═══ Given records ═══

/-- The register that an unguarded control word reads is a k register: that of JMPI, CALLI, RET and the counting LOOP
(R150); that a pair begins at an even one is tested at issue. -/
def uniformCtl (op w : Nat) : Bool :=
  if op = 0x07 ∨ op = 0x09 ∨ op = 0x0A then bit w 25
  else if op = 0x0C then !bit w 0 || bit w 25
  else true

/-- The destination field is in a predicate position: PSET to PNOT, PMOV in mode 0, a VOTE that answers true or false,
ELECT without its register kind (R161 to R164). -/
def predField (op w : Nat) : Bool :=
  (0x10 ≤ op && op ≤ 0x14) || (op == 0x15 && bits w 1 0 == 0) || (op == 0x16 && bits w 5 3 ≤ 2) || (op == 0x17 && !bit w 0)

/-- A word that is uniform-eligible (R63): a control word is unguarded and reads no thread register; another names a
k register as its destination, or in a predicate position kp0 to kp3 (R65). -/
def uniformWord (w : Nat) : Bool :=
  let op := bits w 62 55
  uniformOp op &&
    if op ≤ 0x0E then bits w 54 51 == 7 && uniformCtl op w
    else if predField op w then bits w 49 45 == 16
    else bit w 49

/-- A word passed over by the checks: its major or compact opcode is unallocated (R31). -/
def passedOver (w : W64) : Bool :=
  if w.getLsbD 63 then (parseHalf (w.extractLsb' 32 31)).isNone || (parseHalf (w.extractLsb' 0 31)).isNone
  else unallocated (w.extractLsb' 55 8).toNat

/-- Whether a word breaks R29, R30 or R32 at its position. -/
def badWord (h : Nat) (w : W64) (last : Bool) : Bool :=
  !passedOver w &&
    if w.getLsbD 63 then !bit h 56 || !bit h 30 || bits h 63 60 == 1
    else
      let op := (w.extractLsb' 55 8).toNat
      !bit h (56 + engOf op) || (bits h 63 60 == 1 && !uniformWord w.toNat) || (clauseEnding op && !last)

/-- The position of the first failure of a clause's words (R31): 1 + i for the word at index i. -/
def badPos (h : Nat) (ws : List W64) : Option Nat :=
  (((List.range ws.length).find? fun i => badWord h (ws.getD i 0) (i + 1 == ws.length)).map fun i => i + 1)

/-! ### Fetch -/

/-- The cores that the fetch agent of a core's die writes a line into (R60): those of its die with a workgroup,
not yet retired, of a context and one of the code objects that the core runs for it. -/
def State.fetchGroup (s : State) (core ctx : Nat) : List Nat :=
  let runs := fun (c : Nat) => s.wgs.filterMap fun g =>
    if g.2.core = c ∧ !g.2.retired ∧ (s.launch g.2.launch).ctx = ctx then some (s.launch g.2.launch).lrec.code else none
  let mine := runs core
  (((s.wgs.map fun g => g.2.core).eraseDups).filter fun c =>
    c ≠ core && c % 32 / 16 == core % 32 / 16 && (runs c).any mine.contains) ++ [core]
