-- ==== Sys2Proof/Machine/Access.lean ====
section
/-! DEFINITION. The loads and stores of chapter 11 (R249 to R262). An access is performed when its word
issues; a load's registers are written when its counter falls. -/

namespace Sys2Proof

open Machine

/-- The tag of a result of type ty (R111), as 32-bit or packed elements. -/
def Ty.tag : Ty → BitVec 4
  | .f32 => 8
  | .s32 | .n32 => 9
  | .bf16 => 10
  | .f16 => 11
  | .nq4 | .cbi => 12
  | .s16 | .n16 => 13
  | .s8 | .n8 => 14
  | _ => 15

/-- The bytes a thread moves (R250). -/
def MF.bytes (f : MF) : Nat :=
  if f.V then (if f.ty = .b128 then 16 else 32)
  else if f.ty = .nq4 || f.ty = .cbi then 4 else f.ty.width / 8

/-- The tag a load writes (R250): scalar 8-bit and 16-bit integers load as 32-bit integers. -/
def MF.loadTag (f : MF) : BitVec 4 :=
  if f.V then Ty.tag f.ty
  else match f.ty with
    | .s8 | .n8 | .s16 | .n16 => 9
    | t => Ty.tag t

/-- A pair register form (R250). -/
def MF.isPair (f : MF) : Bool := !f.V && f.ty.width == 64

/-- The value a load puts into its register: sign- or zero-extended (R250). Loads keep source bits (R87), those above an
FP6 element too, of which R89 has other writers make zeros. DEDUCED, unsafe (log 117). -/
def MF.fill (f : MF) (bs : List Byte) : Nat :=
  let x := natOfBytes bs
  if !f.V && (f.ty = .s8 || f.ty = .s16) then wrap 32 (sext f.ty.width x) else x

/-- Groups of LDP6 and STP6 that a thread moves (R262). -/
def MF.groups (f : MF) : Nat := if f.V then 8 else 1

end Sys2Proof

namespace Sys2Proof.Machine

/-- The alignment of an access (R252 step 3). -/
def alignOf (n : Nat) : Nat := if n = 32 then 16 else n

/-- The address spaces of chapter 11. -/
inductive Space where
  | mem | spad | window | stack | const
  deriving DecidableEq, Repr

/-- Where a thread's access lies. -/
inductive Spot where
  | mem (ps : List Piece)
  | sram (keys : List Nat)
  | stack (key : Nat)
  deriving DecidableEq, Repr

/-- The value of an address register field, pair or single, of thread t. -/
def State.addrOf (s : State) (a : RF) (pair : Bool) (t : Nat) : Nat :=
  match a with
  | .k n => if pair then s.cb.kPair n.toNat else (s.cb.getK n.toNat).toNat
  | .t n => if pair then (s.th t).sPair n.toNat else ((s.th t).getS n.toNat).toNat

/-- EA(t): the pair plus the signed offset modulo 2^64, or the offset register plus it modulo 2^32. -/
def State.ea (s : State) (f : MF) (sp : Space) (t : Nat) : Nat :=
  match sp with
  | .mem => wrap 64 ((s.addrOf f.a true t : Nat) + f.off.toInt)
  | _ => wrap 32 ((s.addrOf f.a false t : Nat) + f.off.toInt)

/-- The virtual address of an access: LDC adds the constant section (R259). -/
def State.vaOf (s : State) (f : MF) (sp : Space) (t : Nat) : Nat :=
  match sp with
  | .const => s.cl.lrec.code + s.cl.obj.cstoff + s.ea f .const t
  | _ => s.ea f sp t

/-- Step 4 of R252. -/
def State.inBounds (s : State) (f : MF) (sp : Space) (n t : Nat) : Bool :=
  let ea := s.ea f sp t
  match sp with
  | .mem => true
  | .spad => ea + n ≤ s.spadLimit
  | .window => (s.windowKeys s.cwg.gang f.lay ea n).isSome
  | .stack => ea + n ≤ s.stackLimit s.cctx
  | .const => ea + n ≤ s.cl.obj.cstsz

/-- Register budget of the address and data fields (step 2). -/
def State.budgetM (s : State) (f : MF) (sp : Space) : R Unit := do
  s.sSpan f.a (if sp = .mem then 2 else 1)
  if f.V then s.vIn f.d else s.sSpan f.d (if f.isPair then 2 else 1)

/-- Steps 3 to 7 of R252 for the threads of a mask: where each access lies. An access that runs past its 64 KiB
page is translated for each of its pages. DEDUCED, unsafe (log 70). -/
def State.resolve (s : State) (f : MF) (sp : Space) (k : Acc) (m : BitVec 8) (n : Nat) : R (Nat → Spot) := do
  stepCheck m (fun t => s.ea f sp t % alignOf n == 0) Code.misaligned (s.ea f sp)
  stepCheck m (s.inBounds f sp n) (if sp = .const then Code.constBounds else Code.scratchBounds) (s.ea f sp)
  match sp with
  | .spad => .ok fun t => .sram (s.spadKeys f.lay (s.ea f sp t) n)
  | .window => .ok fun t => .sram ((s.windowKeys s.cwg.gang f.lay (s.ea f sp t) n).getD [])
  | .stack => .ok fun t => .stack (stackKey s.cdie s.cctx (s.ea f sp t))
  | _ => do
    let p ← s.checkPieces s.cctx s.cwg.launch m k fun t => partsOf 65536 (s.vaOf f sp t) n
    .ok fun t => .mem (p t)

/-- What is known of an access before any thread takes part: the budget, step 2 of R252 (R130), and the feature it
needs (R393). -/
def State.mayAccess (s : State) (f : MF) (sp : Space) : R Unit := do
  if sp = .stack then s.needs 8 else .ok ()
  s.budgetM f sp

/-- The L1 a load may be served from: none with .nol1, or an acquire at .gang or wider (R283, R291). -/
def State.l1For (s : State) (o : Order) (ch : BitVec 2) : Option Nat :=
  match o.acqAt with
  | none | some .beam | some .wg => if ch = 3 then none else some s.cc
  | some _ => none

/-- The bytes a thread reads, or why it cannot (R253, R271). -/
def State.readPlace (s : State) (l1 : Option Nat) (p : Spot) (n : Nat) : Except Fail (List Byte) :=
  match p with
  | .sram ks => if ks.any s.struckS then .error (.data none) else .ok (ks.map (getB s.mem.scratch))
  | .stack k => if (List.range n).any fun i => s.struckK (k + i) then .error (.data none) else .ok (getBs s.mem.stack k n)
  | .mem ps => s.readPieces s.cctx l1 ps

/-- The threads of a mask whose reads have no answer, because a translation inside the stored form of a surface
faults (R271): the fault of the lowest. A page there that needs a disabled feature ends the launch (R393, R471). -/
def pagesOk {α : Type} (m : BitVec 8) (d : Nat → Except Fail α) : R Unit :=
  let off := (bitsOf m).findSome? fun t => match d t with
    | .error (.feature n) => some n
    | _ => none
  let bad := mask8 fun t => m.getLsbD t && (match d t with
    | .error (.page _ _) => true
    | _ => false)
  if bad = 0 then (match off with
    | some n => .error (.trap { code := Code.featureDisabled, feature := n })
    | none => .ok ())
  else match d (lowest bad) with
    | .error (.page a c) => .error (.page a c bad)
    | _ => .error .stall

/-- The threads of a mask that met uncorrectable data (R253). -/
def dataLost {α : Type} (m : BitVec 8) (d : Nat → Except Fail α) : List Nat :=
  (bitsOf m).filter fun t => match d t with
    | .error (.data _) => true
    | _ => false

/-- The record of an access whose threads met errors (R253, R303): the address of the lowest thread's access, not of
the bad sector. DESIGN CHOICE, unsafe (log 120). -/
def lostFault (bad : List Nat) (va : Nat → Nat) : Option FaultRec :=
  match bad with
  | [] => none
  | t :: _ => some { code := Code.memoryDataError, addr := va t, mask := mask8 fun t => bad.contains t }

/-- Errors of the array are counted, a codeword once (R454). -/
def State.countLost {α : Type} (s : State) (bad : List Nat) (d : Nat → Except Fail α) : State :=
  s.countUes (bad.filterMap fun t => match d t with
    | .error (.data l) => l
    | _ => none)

═══

Among the entries above, locate the lines containing "inductive Spot where" and "thread t. -/", and transcribe exactly those two lines and all lines between.

inductive Spot where
  | mem (ps : List Piece)
  | sram (keys : List Nat)
  | stack (key : Nat)
  deriving DecidableEq, Repr

/-- The value of an address register field, pair or single, of thread t. -/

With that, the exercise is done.